Business process automation
Your claims processing, fraud detection, and customer support pipelines all involve multi-step reasoning, external data lookups, and human sign-offs. An agentic workflow can coordinate specialized AI assistants for each stage, route cases based on AI-driven risk scoring, and pause for human review on high-stakes decisions.
The agentic flow structure provides the governance layer that enterprises need: execution tracing, metrics, logs, and approval gates at every critical step.
Knowledge work and data analysis
Your research and analysis tasks often follow a pattern: decompose a question into sub-topics, search multiple sources for each, synthesize findings, and produce a report. This maps directly to a workflow graph with parallel search steps, a merge step for synthesis, and an output step for formatting. Natural language processing makes the synthesis step tractable: the agent summarizes and connects findings across sources rather than dumping raw retrieval results into a document.
Embedding agents as steps in a wider process means you get the adaptability of agentic AI within the reliability of structured orchestration. NLP-powered summarization, combined with long-term memory that tracks which sources yielded useful results on past queries, produces research workflows that get more efficient over time.

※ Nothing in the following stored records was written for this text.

-- ==== Sys2Proof/Laws/State.lean ====
section
/-! SUPPORT. One lemma per field per state update, true by rfl, so that no proof unfolds a record update. -/

namespace Sys2Proof.Machine

namespace StateLaws

@[simp] theorem accept_cmd (w : Word) (s : State) : (accept w s).cmd = w := rfl
@[simp] theorem accept_irqDoneEn (w : Word) (s : State) : (accept w s).irqDoneEn = s.irqDoneEn := rfl
@[simp] theorem accept_irqErrEn (w : Word) (s : State) : (accept w s).irqErrEn = s.irqErrEn := rfl
@[simp] theorem accept_busy (w : Word) (s : State) : (accept w s).busy = true := rfl
@[simp] theorem accept_done (w : Word) (s : State) : (accept w s).done = s.done := rfl
@[simp] theorem accept_err (w : Word) (s : State) : (accept w s).err = s.err := rfl
@[simp] theorem accept_arenaCur (w : Word) (s : State) : (accept w s).arenaCur = s.arenaCur := rfl
@[simp] theorem accept_arenaEnd (w : Word) (s : State) : (accept w s).arenaEnd = s.arenaEnd := rfl
@[simp] theorem accept_mbStart (w : Word) (s : State) : (accept w s).mbStart = s.mbStart := rfl
@[simp] theorem accept_cntrlY (w : Word) (s : State) : (accept w s).cntrlY = s.cntrlY := rfl
@[simp] theorem accept_cntrlC (w : Word) (s : State) : (accept w s).cntrlC = s.cntrlC := rfl
@[simp] theorem accept_cbp (w : Word) (s : State) : (accept w s).cbp = s.cbp := rfl
@[simp] theorem accept_elim (w : Word) (s : State) : (accept w s).elim = s.elim := rfl
@[simp] theorem accept_costY (w : Word) (s : State) : (accept w s).costY = s.costY := rfl
@[simp] theorem accept_costC (w : Word) (s : State) : (accept w s).costC = s.costC := rfl
@[simp] theorem accept_costAcc (w : Word) (s : State) : (accept w s).costAcc = s.costAcc := rfl
@[simp] theorem accept_thr (w : Word) (s : State) : (accept w s).thr = s.thr := rfl
@[simp] theorem accept_costLut0 (w : Word) (s : State) : (accept w s).costLut0 = s.costLut0 := rfl
@[simp] theorem accept_costLut1 (w : Word) (s : State) : (accept w s).costLut1 = s.costLut1 := rfl
@[simp] theorem accept_costLut2 (w : Word) (s : State) : (accept w s).costLut2 = s.costLut2 := rfl
@[simp] theorem accept_costLut3 (w : Word) (s : State) : (accept w s).costLut3 = s.costLut3 := rfl
@[simp] theorem accept_qparamY (w : Word) (s : State) : (accept w s).qparamY = s.qparamY := rfl
@[simp] theorem accept_roundY (w : Word) (s : State) : (accept w s).roundY = s.roundY := rfl
@[simp] theorem accept_qparamCb (w : Word) (s : State) : (accept w s).qparamCb = s.qparamCb := rfl
@[simp] theorem accept_roundCb (w : Word) (s : State) : (accept w s).roundCb = s.roundCb := rfl
@[simp] theorem accept_qparamCr (w : Word) (s : State) : (accept w s).qparamCr = s.qparamCr := rfl
@[simp] theorem accept_roundCr (w : Word) (s : State) : (accept w s).roundCr = s.roundCr := rfl
@[simp] theorem accept_invTmpWrap16 (w : Word) (s : State) : (accept w s).invTmpWrap16 = s.invTmpWrap16 := rfl
@[simp] theorem accept_lm (w : Word) (s : State) : (accept w s).lm = s.lm := rfl
@[simp] theorem accept_arena (w : Word) (s : State) : (accept w s).arena = s.arena := rfl
@[simp] theorem accept_pending (w : Word) (s : State) : (accept w s).pending = s.pending := rfl
@[simp] theorem accept_resp (w : Word) (s : State) : (accept w s).resp = s.resp := rfl
@[simp] theorem accept_free (w : Word) (s : State) : (accept w s).free = s.free := rfl

@[simp] theorem complete_cmd (s : State) : (complete s).cmd = s.cmd := rfl
@[simp] theorem complete_irqDoneEn (s : State) : (complete s).irqDoneEn = s.irqDoneEn := rfl
@[simp] theorem complete_irqErrEn (s : State) : (complete s).irqErrEn = s.irqErrEn := rfl
@[simp] theorem complete_busy (s : State) : (complete s).busy = false := rfl
@[simp] theorem complete_done (s : State) : (complete s).done = true := rfl
@[simp] theorem complete_err (s : State) : (complete s).err = s.err := rfl
@[simp] theorem complete_arenaCur (s : State) : (complete s).arenaCur = s.arenaCur := rfl
@[simp] theorem complete_arenaEnd (s : State) : (complete s).arenaEnd = s.arenaEnd := rfl
@[simp] theorem complete_mbStart (s : State) : (complete s).mbStart = s.mbStart := rfl
@[simp] theorem complete_cntrlY (s : State) : (complete s).cntrlY = s.cntrlY := rfl
@[simp] theorem complete_cntrlC (s : State) : (complete s).cntrlC = s.cntrlC := rfl
@[simp] theorem complete_cbp (s : State) : (complete s).cbp = s.cbp := rfl
@[simp] theorem complete_elim (s : State) : (complete s).elim = s.elim := rfl
@[simp] theorem complete_costY (s : State) : (complete s).costY = s.costY := rfl
@[simp] theorem complete_costC (s : State) : (complete s).costC = s.costC := rfl
@[simp] theorem complete_costAcc (s : State) : (complete s).costAcc = s.costAcc := rfl
@[simp] theorem complete_thr (s : State) : (complete s).thr = s.thr := rfl
@[simp] theorem complete_costLut0 (s : State) : (complete s).costLut0 = s.costLut0 := rfl
@[simp] theorem complete_costLut1 (s : State) : (complete s).costLut1 = s.costLut1 := rfl
@[simp] theorem complete_costLut2 (s : State) : (complete s).costLut2 = s.costLut2 := rfl
@[simp] theorem complete_costLut3 (s : State) : (complete s).costLut3 = s.costLut3 := rfl
@[simp] theorem complete_qparamY (s : State) : (complete s).qparamY = s.qparamY := rfl
@[simp] theorem complete_roundY (s : State) : (complete s).roundY = s.roundY := rfl
@[simp] theorem complete_qparamCb (s : State) : (complete s).qparamCb = s.qparamCb := rfl
@[simp] theorem complete_roundCb (s : State) : (complete s).roundCb = s.roundCb := rfl
@[simp] theorem complete_qparamCr (s : State) : (complete s).qparamCr = s.qparamCr := rfl
@[simp] theorem complete_roundCr (s : State) : (complete s).roundCr = s.roundCr := rfl
@[simp] theorem complete_invTmpWrap16 (s : State) : (complete s).invTmpWrap16 = s.invTmpWrap16 := rfl
@[simp] theorem complete_lm (s : State) : (complete s).lm = s.lm := rfl
@[simp] theorem complete_arena (s : State) : (complete s).arena = s.arena := rfl
@[simp] theorem complete_pending (s : State) : (complete s).pending = s.pending := rfl
@[simp] theorem complete_resp (s : State) : (complete s).resp = s.resp := rfl
@[simp] theorem complete_free (s : State) : (complete s).free = s.free := rfl

@[simp] theorem answer_cmd (e : Bool) (d : Word) (s : State) : (answer e d s).cmd = s.cmd := rfl
@[simp] theorem answer_irqDoneEn (e : Bool) (d : Word) (s : State) : (answer e d s).irqDoneEn = s.irqDoneEn := rfl
@[simp] theorem answer_irqErrEn (e : Bool) (d : Word) (s : State) : (answer e d s).irqErrEn = s.irqErrEn := rfl
@[simp] theorem answer_busy (e : Bool) (d : Word) (s : State) : (answer e d s).busy = s.busy := rfl
@[simp] theorem answer_done (e : Bool) (d : Word) (s : State) : (answer e d s).done = s.done := rfl
@[simp] theorem answer_err (e : Bool) (d : Word) (s : State) : (answer e d s).err = s.err := rfl
@[simp] theorem answer_arenaCur (e : Bool) (d : Word) (s : State) : (answer e d s).arenaCur = s.arenaCur := rfl
@[simp] theorem answer_arenaEnd (e : Bool) (d : Word) (s : State) : (answer e d s).arenaEnd = s.arenaEnd := rfl
@[simp] theorem answer_mbStart (e : Bool) (d : Word) (s : State) : (answer e d s).mbStart = s.mbStart := rfl
@[simp] theorem answer_cntrlY (e : Bool) (d : Word) (s : State) : (answer e d s).cntrlY = s.cntrlY := rfl
@[simp] theorem answer_cntrlC (e : Bool) (d : Word) (s : State) : (answer e d s).cntrlC = s.cntrlC := rfl
@[simp] theorem answer_cbp (e : Bool) (d : Word) (s : State) : (answer e d s).cbp = s.cbp := rfl
@[simp] theorem answer_elim (e : Bool) (d : Word) (s : State) : (answer e d s).elim = s.elim := rfl
@[simp] theorem answer_costY (e : Bool) (d : Word) (s : State) : (answer e d s).costY = s.costY := rfl
@[simp] theorem answer_costC (e : Bool) (d : Word) (s : State) : (answer e d s).costC = s.costC := rfl
@[simp] theorem answer_costAcc (e : Bool) (d : Word) (s : State) : (answer e d s).costAcc = s.costAcc := rfl
@[simp] theorem answer_thr (e : Bool) (d : Word) (s : State) : (answer e d s).thr = s.thr := rfl
@[simp] theorem answer_costLut0 (e : Bool) (d : Word) (s : State) : (answer e d s).costLut0 = s.costLut0 := rfl
@[simp] theorem answer_costLut1 (e : Bool) (d : Word) (s : State) : (answer e d s).costLut1 = s.costLut1 := rfl
@[simp] theorem answer_costLut2 (e : Bool) (d : Word) (s : State) : (answer e d s).costLut2 = s.costLut2 := rfl
@[simp] theorem answer_costLut3 (e : Bool) (d : Word) (s : State) : (answer e d s).costLut3 = s.costLut3 := rfl
@[simp] theorem answer_qparamY (e : Bool) (d : Word) (s : State) : (answer e d s).qparamY = s.qparamY := rfl
@[simp] theorem answer_roundY (e : Bool) (d : Word) (s : State) : (answer e d s).roundY = s.roundY := rfl
@[simp] theorem answer_qparamCb (e : Bool) (d : Word) (s : State) : (answer e d s).qparamCb = s.qparamCb := rfl
@[simp] theorem answer_roundCb (e : Bool) (d : Word) (s : State) : (answer e d s).roundCb = s.roundCb := rfl
@[simp] theorem answer_qparamCr (e : Bool) (d : Word) (s : State) : (answer e d s).qparamCr = s.qparamCr := rfl
@[simp] theorem answer_roundCr (e : Bool) (d : Word) (s : State) : (answer e d s).roundCr = s.roundCr := rfl
@[simp] theorem answer_invTmpWrap16 (e : Bool) (d : Word) (s : State) : (answer e d s).invTmpWrap16 = s.invTmpWrap16 := rfl
@[simp] theorem answer_lm (e : Bool) (d : Word) (s : State) : (answer e d s).lm = s.lm := rfl
@[simp] theorem answer_arena (e : Bool) (d : Word) (s : State) : (answer e d s).arena = s.arena := rfl
@[simp] theorem answer_pending (e : Bool) (d : Word) (s : State) : (answer e d s).pending = s.pending := rfl
@[simp] theorem answer_resp (e : Bool) (d : Word) (s : State) : (answer e d s).resp = ⟨e, d⟩ := rfl
@[simp] theorem answer_free (e : Bool) (d : Word) (s : State) : (answer e d s).free = s.free := rfl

Agentic workflows give AI agents the structure they need to handle complex, multi-step work reliably, with branching, state, observability, and human checkpoints built in. The right starting point is almost always simpler than it looks: define your task graph, wire up your tools with clear schemas and error handling, and add complexity only where your evals show it is needed. If you are building in TypeScript, Mastra provides the workflow engine, memory, and tracing primitives to get from prototype to production without rebuilding orchestration from scratch.